Construction / Signal

Internal Bar Strength (IBS):

IBS = (P_C - P_L) / (P_H - P_L)                           (370)

Where:

  • P_C = previous day's closing price
  • P_H = previous day's high price
  • P_L = previous day's low price

IBS ranges from 0 to 1:

  • IBS close to 1: price closed near the daily high → ETF is "rich"
  • IBS close to 0: price closed near the daily low → ETF is "cheap"

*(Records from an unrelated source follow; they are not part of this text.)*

-- ==== Sys2Proof/Machine/CoolOps.lean ====
section
/-! DEFINITION. Cooling: coolant samples and the cooling cap, the heat balance, tile temperatures, Hold and cooling
power-down (R466–R473). -/

namespace Sys2Proof.Machine

/-- The cooling state changes with its event (R475, R545). -/
def Sys.coolState (s : Sys) (n : Nat) : Sys :=
  if s.cool.state = n then s
  else
    let s : Sys := { s with cool := { s.cool with state := n, predict := if n = 1 then s.cool.predict else none } }
    s.eventBoth 6

/-- A job is put into HOLD with cause THERMAL and its cores are frozen (R469, R471). A replay it was in begins anew
later. -/
def Sys.holdThermal (s : Sys) (n : Nat) : Sys :=
  let j := s.job n
  if !j.state.live || (j.state = .hold && j.holdCause = 1) then s
  else
    let s := if j.state = .replaying then s.laterJob n else s
    (s.upJob n (fun j => { j with
      state := .hold, holdCause := 1, before := if j.state = .hold then j.holdCause else 0, lastEvent := stThermalHold })).freezeJob n
/-- A THERMAL hold ends: the job thaws, or returns to the hold it was in (R469, R472). -/
def Sys.thawThermal (s : Sys) (n : Nat) : Sys :=
  let j := s.job n
  if j.state = .hold && j.holdCause = 1 then
    if j.before = 0 then s.thawJob n
    else s.upJob n (fun j => { j with holdCause := j.before, before := 0 })
  else s

/-- A tile whose slots are all frozen or idle in Hold: its ceiling is 0, its clocks stop, its core rail goes to 0.50 V
(R471). -/
def Sys.settleHold (s : Sys) (t : Nat) : Sys :=
  let x := s.tile t
  if s.cool.hold.isSome && x.pwr.pgood && !x.pwr.retention &&
      (List.range 16).all (fun k => (NMap.get {} x.slots k).state ≠ .lapRunning) then
    s.setTile t { x with pwr := { x.pwr with
      retention := true, coreMv := 500, ceilNext := [], ceil := (List.range 16).map (fun k => (k, 0)), level := [], used := [] } }
  else s

/-- The live tiles that are powered. -/
def Sys.liveTiles (s : Sys) : List Nat := (List.range 256).filter (fun t => !(s.tile t).shed && (s.tile t).pwr.pgood)

/-- A sudden stop: the panel enters Hold (R471); `cause` numbers R471's list. -/
def Sys.enterHold (s : Sys) (cause : Nat) : Sys :=
  if s.cool.hold.isSome || s.cool.state = 4 then s
  else
    let s : Sys := { s with cool := { s.cool with hold := some { since := s.now, cause := cause } } }
    let s := (s.coolState 3).log 0x0016 3 0 0 0 cause
    let live := s.liveTiles
    let s := live.foldl (fun (s : Sys) t => s.sendCeiling t 0xFFFF 8) s
    let s : Sys := { s with power := { s.power with ceil := live.map (fun t => (t, 8)), bubbled := [] } }
    let s := (NMap.keys s.lead.jobs).foldl (fun s n => s.holdThermal n) s
    live.foldl (fun s t => s.settleHold t) s

/-- Nominal flow in 0.01 L/min (R467). -/
def Sys.nominalFlow (s : Sys) : Nat := s.limit 6 2 2400
/-- Flow at 85 % of nominal or more. -/
def Sys.flowGood (s : Sys) (flow : Nat) : Bool := decide (100 * flow ≥ 85 * s.nominalFlow)

/-- The cooling cap from a flow and an inlet temperature (R467). -/
def Sys.coolingCap (s : Sys) (flow inlet : Nat) : Sys :=
  let nom := s.nominalFlow
  let byFlow := if 100 * flow ≥ 85 * nom then 20000 else 20000 * flow * 100 / (85 * nom)
  let t := signedOf 16 inlet
  let byInlet := if t > 4000 then (20000 - 10 * (t - 4000)).toNat else 20000
  let s : Sys := { s with power := { s.power with coolCap := min byFlow byInlet, coolInlet := decide (byInlet < byFlow) } }
  s.updateCap

/-- A read of the sensor module that failed (R466, R467): the third in a row sets SENSOR_LOST, and
the flow counts as half the nominal one. -/
def Sys.coolantFailed (s : Sys) : Sys :=
  let fails := s.cool.fails + 1
  let s : Sys := { s with cool := { s.cool with fails := fails } }
  if fails < 3 then s
  else
    let s : Sys := { s with cool := { s.cool with
      coolSince := none, hold := s.cool.hold.map (fun h => { h with goodSince := none }) } }
    let s := if s.cool.state < 3 then s.coolState 2 else s
    s.coolingCap (s.nominalFlow / 2) s.cool.inlet

/-- The sensor module read (R466–R468, R471, R472): `good` says that it answered with a good CRC. Log entry 62. -/
def Sys.coolantSample (s : Sys) (good : Bool) (inlet outlet flow status seq : Nat) : Sys :=
  let c := s.cool
  if !good || bitOf status 1 || c.seq = some seq then
    let s : Sys := if good then { s with cool := { c with seq := some seq } } else s
    s.coolantFailed
  else
    let flows := ringPush 3 c.flows flow
    let cold := decide (signedOf 16 inlet < 1500)
    let ok := s.flowGood flow
    let since (o : Option Nat) (b : Bool) : Option Nat := if b then some (o.getD s.now) else none
    let dt : Int := signedOf 16 outlet - signedOf 16 inlet
    let heats := ringPush 100 c.heats ((flow : Int) * dt)
    let fed := ringPush 100 c.fedW (s.panelMw / 1000)
    let s : Sys := { s with cool := { c with
      inlet := inlet, outlet := outlet, flow := flow, status := status, seq := some seq, good := true, fails := 0
      flows := flows, cold := cold, pump := bitOf status 0 || decide (c.pumpLow ≥ 3), heats := heats, fedW := fed
      coolSince := since c.coolSince (ok && decide (signedOf 16 inlet ≤ 4000))
      hold := c.hold.map (fun h => { h with goodSince := since h.goodSince ok }) } }
    let s := if cold && !c.cold then s.log 0x0014 0 0 0 0 0 else s
    let s := if s.cool.state < 3 then s.coolState (if ok then 0 else 1) else s
    let s := s.coolingCap flow inlet
    let fell := match flows with
      | [a, _, b] => decide (100 * (a - b) > 9 * s.nominalFlow)
      | _ => false
    if 5 * flow < s.nominalFlow then s.enterHold 0
    else if fell then s.enterHold 1
    else if bitOf status 0 then s.enterHold 2
    else s

/-- A sample of the PUMP_FAULT_N pin (R466). -/
def Sys.pumpFaultN (s : Sys) (level : Bool) : Sys :=
  let c := s.cool
  let low := if level then 0 else c.pumpLow + 1
  let s : Sys := { s with cool := { c with pumpLow := low, pump := bitOf c.status 0 || decide (low ≥ 3) } }
  if low ≥ 3 then s.enterHold 2 else s

/-- The hottest powered tile. -/
def Sys.hottest (s : Sys) : Int := s.tiles.foldl (fun a t => if t.2.pwr.pgood then max a t.2.temp else a) (-2048)

/-- The alert of SLOW_FALL (R467): `rise` is the hottest tile's rise in mK/s over the last second. -/
def Sys.slowFallAlert (s : Sys) (rise : Int) : Sys :=
  if s.cool.state ≠ 1 then s
  else
    let p : Option Nat := if rise > 0 then some ((840 - s.hottest).toNat * 125 * 1000 / rise.toNat) else none
    let s : Sys := { s with cool := { s.cool with predict := p } }
    s.log 0x0013 1 0 0 0 (p.getD (2 ^ 64 - 1))

/-- Heat removed compared with feed power (R468). Log entry 62. -/
def Sys.heatBalance (s : Sys) : Sys :=
  let c := s.cool
  let n := c.heats.length
  if n = 0 then s
  else
    let q := c.heats.foldl (· + ·) 0 * (s.limit 8 2 1020 : Nat) * (s.limit 10 2 3900 : Nat) / (600000000 * (n : Int))
    let p : Int := (c.fedW.foldl (· + ·) 0 / n : Nat)
    let off := decide (p ≥ 2000) && decide (100 * (q - p).natAbs > 15 * p.toNat)
    let run := if off then c.unequal + 1 else 0
    let s : Sys := { s with cool := { c with heat := q.toNat, unequal := run, mismatch := c.mismatch || decide (run ≥ 3) } }
    if run ≥ 3 && !c.mismatch then s.log 0x0015 1 0 0 0 0 else s

/-- A tile's sensors sampled; `rise` is the rise of their maximum over the last 200 ms, 0.125 °C per code (R469). Log
entry 78. -/
def TX.tempSample (x : TX) (temps : List Nat) (rise : Int) : TX :=
  let p := x.tile.pwr
  let p := { p with temps := (List.range 8).map (fun i => (i, temps.getD i 0 % 4096)) }
  let t := ({ x.tile with pwr := p } : Tile).temp
  let hot : Option Nat := if t ≥ 840 then some (p.hotSince.getD x.now) else none
  let rising := decide (rise > 8)
  let x' := x.setPwr { p with hotSince := hot, rising := rising }
  let x' := if rising && !p.rising then x'.note false ncRising ukTile x.phys 0 0 else x'
  let long := match hot with
    | some h => decide (x.now ≥ h + 100000000)
    | none => false
  if long && !p.tempLimit then (x'.setPwr { x'.tile.pwr with tempLimit := true }).note true ncTempLimit ukTile x.phys 0 1
  else if p.tempLimit && decide (t ≤ 760) then
    (x'.setPwr { x'.tile.pwr with tempLimit := false }).note true ncTempLimit ukTile x.phys 0 0
  else x'
/-- A tile still at 105 °C or above after 5 s (R469). -/
def TX.thermalLimit (x : TX) : TX :=
  match x.tile.pwr.hotSince with
  | some h =>
    if x.now ≥ h + 5000000000 && !x.tile.shed then
      (x.setPwr { x.tile.pwr with hotSince := none }).note true ncThermalLimit ukTile x.phys 0 0
    else x
  | none => x

/-- PERIOD_MS has elapsed on a tile (R65): a rotation is attempted, outside Hold (R472); `est` are the thermal estimates
by slot. -/
def Sys.leapfrogPeriod (s : Sys) (t : Nat) (est : List Nat) : Sys :=
  if s.cool.hold.isSome then s
  else s.onTile t (fun x => x.leapfrogPeriod ((List.range 16).map (fun i => (i, est.getD i 0))))

/-- Hold ends restored (R472): rails back, groups at recomputed grants, jobs thawed. -/
def Sys.holdRestore (s : Sys) : Sys :=
  match s.cool.hold with
  | none => s
  | some h =>
    let long := match h.goodSince with
      | some g => decide (s.now ≥ g + 2000000000)
      | none => false
    if !long || s.hottest > 760 then s
    else
      let s : Sys := { s with cool := { s.cool with hold := none } }
      let s := s.coolState (if s.flowGood s.cool.flow then 0 else 1)
      let s := (s.liveTiles.filter (fun t => (s.tile t).pwr.retention && (s.lead.place.any (fun p => p.2 = t)))).foldl
        (fun (s : Sys) t =>
          s.modTile t (fun x => { x with leapSince := s.mirror t, pwr := { x.pwr with
            retention := false, coreMv := oppMv x.pwr.opp, ceil := (List.range 16).map (fun k => (k, 8)) } })) s
      let order := s.jobsBySerial
      let s := (order.foldl (fun (a : List Nat × Sys) n =>
        if a.1.contains n then a else (a.1 ++ a.2.jobGroup n, a.2.regrant (a.2.jobGroup n))) ([], s)).2
      order.foldl (fun s n => s.thawThermal n) s

/-- A tile whose rails a cooling power-down takes away: nothing of it but its number and what is shed stays. -/
def Sys.coldTile (s : Sys) (t : Nat) : Sys :=
  let x := s.tile t
  (s.setTile t { logical := x.logical, shed := x.shed, shedMask := x.shedMask }).railsOff t

/-- Flow not restored within 5 s, or a tile above 105 °C (R472): domains 0–15 go down and what their tiles held is lost. -/
def Sys.coolingPowerDown (s : Sys) : Sys :=
  match s.cool.hold with
  | none => s
  | some h =>
    if (decide (s.now ≥ h.since + 5000000000) && h.goodSince.isNone) || decide (s.hottest > 840) then
      let s := s.log 0x0017 3 0 0 0 0
      let s := (NMap.keys s.lead.jobs).foldl (fun s n => s.failJob n stThermalHold 0) s
      let s : Sys := { s with cool := { s.cool with hold := none, coolSince := none } }
      let s := s.coolState 4
      let p := s.power
      let s : Sys := { s with power := { p with
        up := none, upQueue := [], oppWait := [], ceil := [], bubbled := [], alloc := [], tileW := [], rates := []
        domains := p.domains.map (fun d => if d.1 < 16 && d.2.state ≠ 3 then (d.1, { d.2 with state := 0 }) else d)
        ibc := p.ibc.map (fun c => if c.1 < 32 && c.2.state ≠ 3 then (c.1, { c.2 with state := 0 }) else c) } }
      let s := (List.range 256).foldl (fun s t => s.coldTile t) s
      let s := s.modLead (fun l => { l with mcs := [], rgs := [], invalid := [], weights := [], recov := {}, sw := none, swQueue := [] })
      [0, 1].foldl (fun (s : Sys) k => s.modHub k (fun u => { u with
        ctxs := u.ctxs.map (fun c => (c.1, { c.2 with isOpen := false }))
        egress := u.egress.map (fun w => (w.1, { w.2 with isOpen := false })), exfers := [] })) s
    else s

/-- Flow restored for 10 s with a cool inlet (R472): the regions power up in ascending order, then start-up steps 6–10
run. -/
def Sys.coolingPowerRestore (s : Sys) : Sys :=
  match s.cool.coolSince with
  | some c =>
    if s.cool.state = 4 && decide (s.now ≥ c + 10000000000) then
      let s := s.coolState 0
      let todo := (List.range 16).filter (fun d => (NMap.get {} s.power.domains d).state = 0)
      let s : Sys := { s with power := { s.power with upQueue := todo } }
      { s.modBootHub s.lead.hub (fun b => { b with step := 5 }) with boot :=
        { (s.modBootHub s.lead.hub (fun b => { b with step := 5 })).boot with partial_ := true } }
    else s
  | none => s

end Sys2Proof.Machine
end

An equivalent symmetric measure: Y = IBS - 1/2 = (P_C - P_*) / (P_H - P_L) where P_* = (P_H + P_L) / 2; Y ranges from -1/2 to +1/2.

Portfolio construction:

  • Sort ETFs cross-sectionally by IBS.
  • Sell ETFs in the top decile (high IBS, "rich").
  • Buy ETFs in the bottom decile (low IBS, "cheap").
  • Dollar-neutral construction.

Entry / Exit Rules

  • Entry: Each day after the close, compute IBS for all ETFs, rank, and enter positions for the next day's open or close.
  • Exit: Typically hold for 1 day (short-term mean-reversion); close at next day's close.
  • Rebalance: Daily.

Key Parameters

  • IBS computation: Daily, using previous day's high, low, and close
  • Holding period: Short-term (typically 1 day)
  • Portfolio construction: Dollar-neutral long/short decile
  • Weights: Uniform for all long and all short ETFs, or volatility-weighted

Variations

  • Volatility-weighted positions: Weight positions by historical ETF volatility rather than equal-weighting
  • Stock mean-reversion methods: Mean-reversion strategies from Section 3 (cluster, weighted regression) can also be adapted to ETFs
  • IBS threshold: Instead of top/bottom decile, use a fixed IBS threshold (e.g., IBS > 0.8 = short, IBS < 0.2 = long)

Notes

  • IBS is a simple, daily-bar indicator requiring only OHLC (open-high-low-close) data.
  • Mean-reversion in ETFs can be stronger than in individual stocks because ETFs represent diversified baskets where idiosyncratic volatility is reduced, and market-maker arbitrage constrains large deviations from NAV.
  • Holding period is very short (1 day); transaction costs can be significant for daily rebalancing.
  • The strategy can be combined with other signals (e.g., sector momentum) for confirmation.
  • All stock-based mean-reversion strategies (clusters, weighted regression) can be adapted for ETF universes.